Search code examples
pythonbeautifulsouphtml-parsing

Python - beautifulsoup changes attribute positioning


Hi I am trying to parse html code I am attaching a few line of html

<link rel="stylesheet" href="assets/css/fontawesome-min.css">
<link rel="stylesheet" href="assets/css/bootstrap.min.css">
<link rel="stylesheet" href="assets/css/xsIcon.css">

When I load this into beautifulsoup it changes attributes position in alphabetic order like code below

<link href="assets/css/fontawesome-min.css" rel="stylesheet"/>
<link href="assets/css/bootstrap.min.css" rel="stylesheet"/>
<link href="assets/css/xsIcon.css" rel="stylesheet"/>

You can see difference initially rel was before href after just loading and write file again order of attributes changes.
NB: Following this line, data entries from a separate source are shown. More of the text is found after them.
-- ==== Sys2Proof/Laws/State.lean ====
section
/-! SUPPORT. What each update of a record leaves: one lemma for each field that an update does not write. -/

namespace Sys2Proof.Machine

open Sys2Proof

/-! ### One group changed -/

@[simp] theorem State.updGroup_tick (s : State) (g : Nat) (f : Group → Group) : (s.updGroup g f).tick = s.tick := rfl
@[simp] theorem State.updGroup_edges (s : State) (g : Nat) (f : Group → Group) : (s.updGroup g f).edges = s.edges := rfl
@[simp] theorem State.updGroup_nextId (s : State) (g : Nat) (f : Group → Group) : (s.updGroup g f).nextId = s.nextId := rfl
@[simp] theorem State.updGroup_agenda (s : State) (g : Nat) (f : Group → Group) : (s.updGroup g f).agenda = s.agenda := rfl
@[simp] theorem State.updGroup_cur (s : State) (g : Nat) (f : Group → Group) : (s.updGroup g f).cur = s.cur := rfl
@[simp] theorem State.updGroup_peerId (s : State) (g : Nat) (f : Group → Group) : (s.updGroup g f).peerId = s.peerId := rfl
@[simp] theorem State.updGroup_mem (s : State) (g : Nat) (f : Group → Group) : (s.updGroup g f).mem = s.mem := rfl
@[simp] theorem State.updGroup_keyed (s : State) (g : Nat) (f : Group → Group) : (s.updGroup g f).keyed = s.keyed := rfl
@[simp] theorem State.updGroup_bad (s : State) (g : Nat) (f : Group → Group) : (s.updGroup g f).bad = s.bad := rfl
@[simp] theorem State.updGroup_spad (s : State) (g : Nat) (f : Group → Group) : (s.updGroup g f).spad = s.spad := rfl
@[simp] theorem State.updGroup_badSpad (s : State) (g : Nat) (f : Group → Group) : (s.updGroup g f).badSpad = s.badSpad := rfl
@[simp] theorem State.updGroup_icache (s : State) (g : Nat) (f : Group → Group) : (s.updGroup g f).icache = s.icache := rfl
@[simp] theorem State.updGroup_tlb (s : State) (g : Nat) (f : Group → Group) : (s.updGroup g f).tlb = s.tlb := rfl
@[simp] theorem State.updGroup_l2 (s : State) (g : Nat) (f : Group → Group) : (s.updGroup g f).l2 = s.l2 := rfl
@[simp] theorem State.updGroup_devBias (s : State) (g : Nat) (f : Group → Group) : (s.updGroup g f).devBias = s.devBias := rfl
@[simp] theorem State.updGroup_hostHeld (s : State) (g : Nat) (f : Group → Group) : (s.updGroup g f).hostHeld = s.hostHeld := rfl
@[simp] theorem State.updGroup_migCount (s : State) (g : Nat) (f : Group → Group) : (s.updGroup g f).migCount = s.migCount := rfl
@[simp] theorem State.updGroup_migPass (s : State) (g : Nat) (f : Group → Group) : (s.updGroup g f).migPass = s.migPass := rfl
@[simp] theorem State.updGroup_parts (s : State) (g : Nat) (f : Group → Group) : (s.updGroup g f).parts = s.parts := rfl
@[simp] theorem State.updGroup_fwRoot (s : State) (g : Nat) (f : Group → Group) : (s.updGroup g f).fwRoot = s.fwRoot := rfl
@[simp] theorem State.updGroup_ctxs (s : State) (g : Nat) (f : Group → Group) : (s.updGroup g f).ctxs = s.ctxs := rfl
@[simp] theorem State.updGroup_keys (s : State) (g : Nat) (f : Group → Group) : (s.updGroup g f).keys = s.keys := rfl
@[simp] theorem State.updGroup_names (s : State) (g : Nat) (f : Group → Group) : (s.updGroup g f).names = s.names := rfl
@[simp] theorem State.updGroup_lends (s : State) (g : Nat) (f : Group → Group) : (s.updGroup g f).lends = s.lends := rfl
@[simp] theorem State.updGroup_queues (s : State) (g : Nat) (f : Group → Group) : (s.updGroup g f).queues = s.queues := rfl
@[simp] theorem State.updGroup_launches (s : State) (g : Nat) (f : Group → Group) : (s.updGroup g f).launches = s.launches := rfl
@[simp] theorem State.updGroup_matq (s : State) (g : Nat) (f : Group → Group) : (s.updGroup g f).matq = s.matq := rfl
@[simp] theorem State.updGroup_facets (s : State) (g : Nat) (f : Group → Group) : (s.updGroup g f).facets = s.facets := rfl
@[simp] theorem State.updGroup_routers (s : State) (g : Nat) (f : Group → Group) : (s.updGroup g f).routers = s.routers := rfl
@[simp] theorem State.updGroup_net (s : State) (g : Nat) (f : Group → Group) : (s.updGroup g f).net = s.net := rfl
@[simp] theorem State.updGroup_ports (s : State) (g : Nat) (f : Group → Group) : (s.updGroup g f).ports = s.ports := rfl
@[simp] theorem State.updGroup_fabric (s : State) (g : Nat) (f : Group → Group) : (s.updGroup g f).fabric = s.fabric := rfl
@[simp] theorem State.updGroup_outbox (s : State) (g : Nat) (f : Group → Group) : (s.updGroup g f).outbox = s.outbox := rfl
@[simp] theorem State.updGroup_host (s : State) (g : Nat) (f : Group → Group) : (s.updGroup g f).host = s.host := rfl
@[simp] theorem State.updGroup_irqs (s : State) (g : Nat) (f : Group → Group) : (s.updGroup g f).irqs = s.irqs := rfl
@[simp] theorem State.updGroup_faults (s : State) (g : Nat) (f : Group → Group) : (s.updGroup g f).faults = s.faults := rfl
@[simp] theorem State.updGroup_esc (s : State) (g : Nat) (f : Group → Group) : (s.updGroup g f).esc = s.esc := rfl
@[simp] theorem State.updGroup_escWait (s : State) (g : Nat) (f : Group → Group) : (s.updGroup g f).escWait = s.escWait := rfl

/-! ### One wave changed -/

@[simp] theorem State.updWave_tick (s : State) (g w : Nat) (f : Wave → Wave) : (s.updWave g w f).tick = s.tick := rfl
@[simp] theorem State.updWave_edges (s : State) (g w : Nat) (f : Wave → Wave) : (s.updWave g w f).edges = s.edges := rfl
@[simp] theorem State.updWave_nextId (s : State) (g w : Nat) (f : Wave → Wave) : (s.updWave g w f).nextId = s.nextId := rfl
@[simp] theorem State.updWave_agenda (s : State) (g w : Nat) (f : Wave → Wave) : (s.updWave g w f).agenda = s.agenda := rfl
@[simp] theorem State.updWave_cur (s : State) (g w : Nat) (f : Wave → Wave) : (s.updWave g w f).cur = s.cur := rfl
@[simp] theorem State.updWave_peerId (s : State) (g w : Nat) (f : Wave → Wave) : (s.updWave g w f).peerId = s.peerId := rfl
@[simp] theorem State.updWave_mem (s : State) (g w : Nat) (f : Wave → Wave) : (s.updWave g w f).mem = s.mem := rfl
@[simp] theorem State.updWave_keyed (s : State) (g w : Nat) (f : Wave → Wave) : (s.updWave g w f).keyed = s.keyed := rfl
@[simp] theorem State.updWave_bad (s : State) (g w : Nat) (f : Wave → Wave) : (s.updWave g w f).bad = s.bad := rfl
@[simp] theorem State.updWave_spad (s : State) (g w : Nat) (f : Wave → Wave) : (s.updWave g w f).spad = s.spad := rfl
@[simp] theorem State.updWave_badSpad (s : State) (g w : Nat) (f : Wave → Wave) : (s.updWave g w f).badSpad = s.badSpad := rfl
@[simp] theorem State.updWave_icache (s : State) (g w : Nat) (f : Wave → Wave) : (s.updWave g w f).icache = s.icache := rfl
@[simp] theorem State.updWave_tlb (s : State) (g w : Nat) (f : Wave → Wave) : (s.updWave g w f).tlb = s.tlb := rfl
@[simp] theorem State.updWave_l2 (s : State) (g w : Nat) (f : Wave → Wave) : (s.updWave g w f).l2 = s.l2 := rfl
@[simp] theorem State.updWave_devBias (s : State) (g w : Nat) (f : Wave → Wave) : (s.updWave g w f).devBias = s.devBias := rfl
@[simp] theorem State.updWave_hostHeld (s : State) (g w : Nat) (f : Wave → Wave) : (s.updWave g w f).hostHeld = s.hostHeld := rfl
@[simp] theorem State.updWave_migCount (s : State) (g w : Nat) (f : Wave → Wave) : (s.updWave g w f).migCount = s.migCount := rfl
@[simp] theorem State.updWave_migPass (s : State) (g w : Nat) (f : Wave → Wave) : (s.updWave g w f).migPass = s.migPass := rfl
@[simp] theorem State.updWave_parts (s : State) (g w : Nat) (f : Wave → Wave) : (s.updWave g w f).parts = s.parts := rfl
@[simp] theorem State.updWave_fwRoot (s : State) (g w : Nat) (f : Wave → Wave) : (s.updWave g w f).fwRoot = s.fwRoot := rfl
@[simp] theorem State.updWave_ctxs (s : State) (g w : Nat) (f : Wave → Wave) : (s.updWave g w f).ctxs = s.ctxs := rfl
@[simp] theorem State.updWave_keys (s : State) (g w : Nat) (f : Wave → Wave) : (s.updWave g w f).keys = s.keys := rfl
@[simp] theorem State.updWave_names (s : State) (g w : Nat) (f : Wave → Wave) : (s.updWave g w f).names = s.names := rfl
@[simp] theorem State.updWave_lends (s : State) (g w : Nat) (f : Wave → Wave) : (s.updWave g w f).lends = s.lends := rfl
@[simp] theorem State.updWave_queues (s : State) (g w : Nat) (f : Wave → Wave) : (s.updWave g w f).queues = s.queues := rfl
@[simp] theorem State.updWave_launches (s : State) (g w : Nat) (f : Wave → Wave) : (s.updWave g w f).launches = s.launches := rfl
@[simp] theorem State.updWave_matq (s : State) (g w : Nat) (f : Wave → Wave) : (s.updWave g w f).matq = s.matq := rfl
@[simp] theorem State.updWave_facets (s : State) (g w : Nat) (f : Wave → Wave) : (s.updWave g w f).facets = s.facets := rfl
@[simp] theorem State.updWave_routers (s : State) (g w : Nat) (f : Wave → Wave) : (s.updWave g w f).routers = s.routers := rfl
@[simp] theorem State.updWave_net (s : State) (g w : Nat) (f : Wave → Wave) : (s.updWave g w f).net = s.net := rfl
@[simp] theorem State.updWave_ports (s : State) (g w : Nat) (f : Wave → Wave) : (s.updWave g w f).ports = s.ports := rfl
@[simp] theorem State.updWave_fabric (s : State) (g w : Nat) (f : Wave → Wave) : (s.updWave g w f).fabric = s.fabric := rfl
@[simp] theorem State.updWave_outbox (s : State) (g w : Nat) (f : Wave → Wave) : (s.updWave g w f).outbox = s.outbox := rfl
@[simp] theorem State.updWave_host (s : State) (g w : Nat) (f : Wave → Wave) : (s.updWave g w f).host = s.host := rfl
@[simp] theorem State.updWave_irqs (s : State) (g w : Nat) (f : Wave → Wave) : (s.updWave g w f).irqs = s.irqs := rfl
@[simp] theorem State.updWave_faults (s : State) (g w : Nat) (f : Wave → Wave) : (s.updWave g w f).faults = s.faults := rfl
@[simp] theorem State.updWave_esc (s : State) (g w : Nat) (f : Wave → Wave) : (s.updWave g w f).esc = s.esc := rfl
@[simp] theorem State.updWave_escWait (s : State) (g w : Nat) (f : Wave → Wave) : (s.updWave g w f).escWait = s.escWait := rfl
Is there any way to prevent this from happening. Thanks


Solution

  • From the documentation, you can use custom HTMLFormatter:

    from bs4 import BeautifulSoup
    from bs4.formatter import HTMLFormatter
    
    
    txt = '''<link rel="stylesheet" href="assets/css/fontawesome-min.css">
    <link rel="stylesheet" href="assets/css/bootstrap.min.css">
    <link rel="stylesheet" href="assets/css/xsIcon.css">'''
    
    class UnsortedAttributes(HTMLFormatter):
        def attributes(self, tag):
            for k, v in tag.attrs.items():
                yield k, v
    
    soup = BeautifulSoup(txt, 'html.parser')
    
    #before HTMLFormatter
    print( soup )
    
    print('-' * 80)
    
    #after HTMLFormatter
    print( soup.encode(formatter=UnsortedAttributes()).decode('utf-8') )
    

    Prints:

    <link href="assets/css/fontawesome-min.css" rel="stylesheet"/>
    <link href="assets/css/bootstrap.min.css" rel="stylesheet"/>
    <link href="assets/css/xsIcon.css" rel="stylesheet"/>
    --------------------------------------------------------------------------------
    <link rel="stylesheet" href="assets/css/fontawesome-min.css"/>
    <link rel="stylesheet" href="assets/css/bootstrap.min.css"/>
    <link rel="stylesheet" href="assets/css/xsIcon.css"/>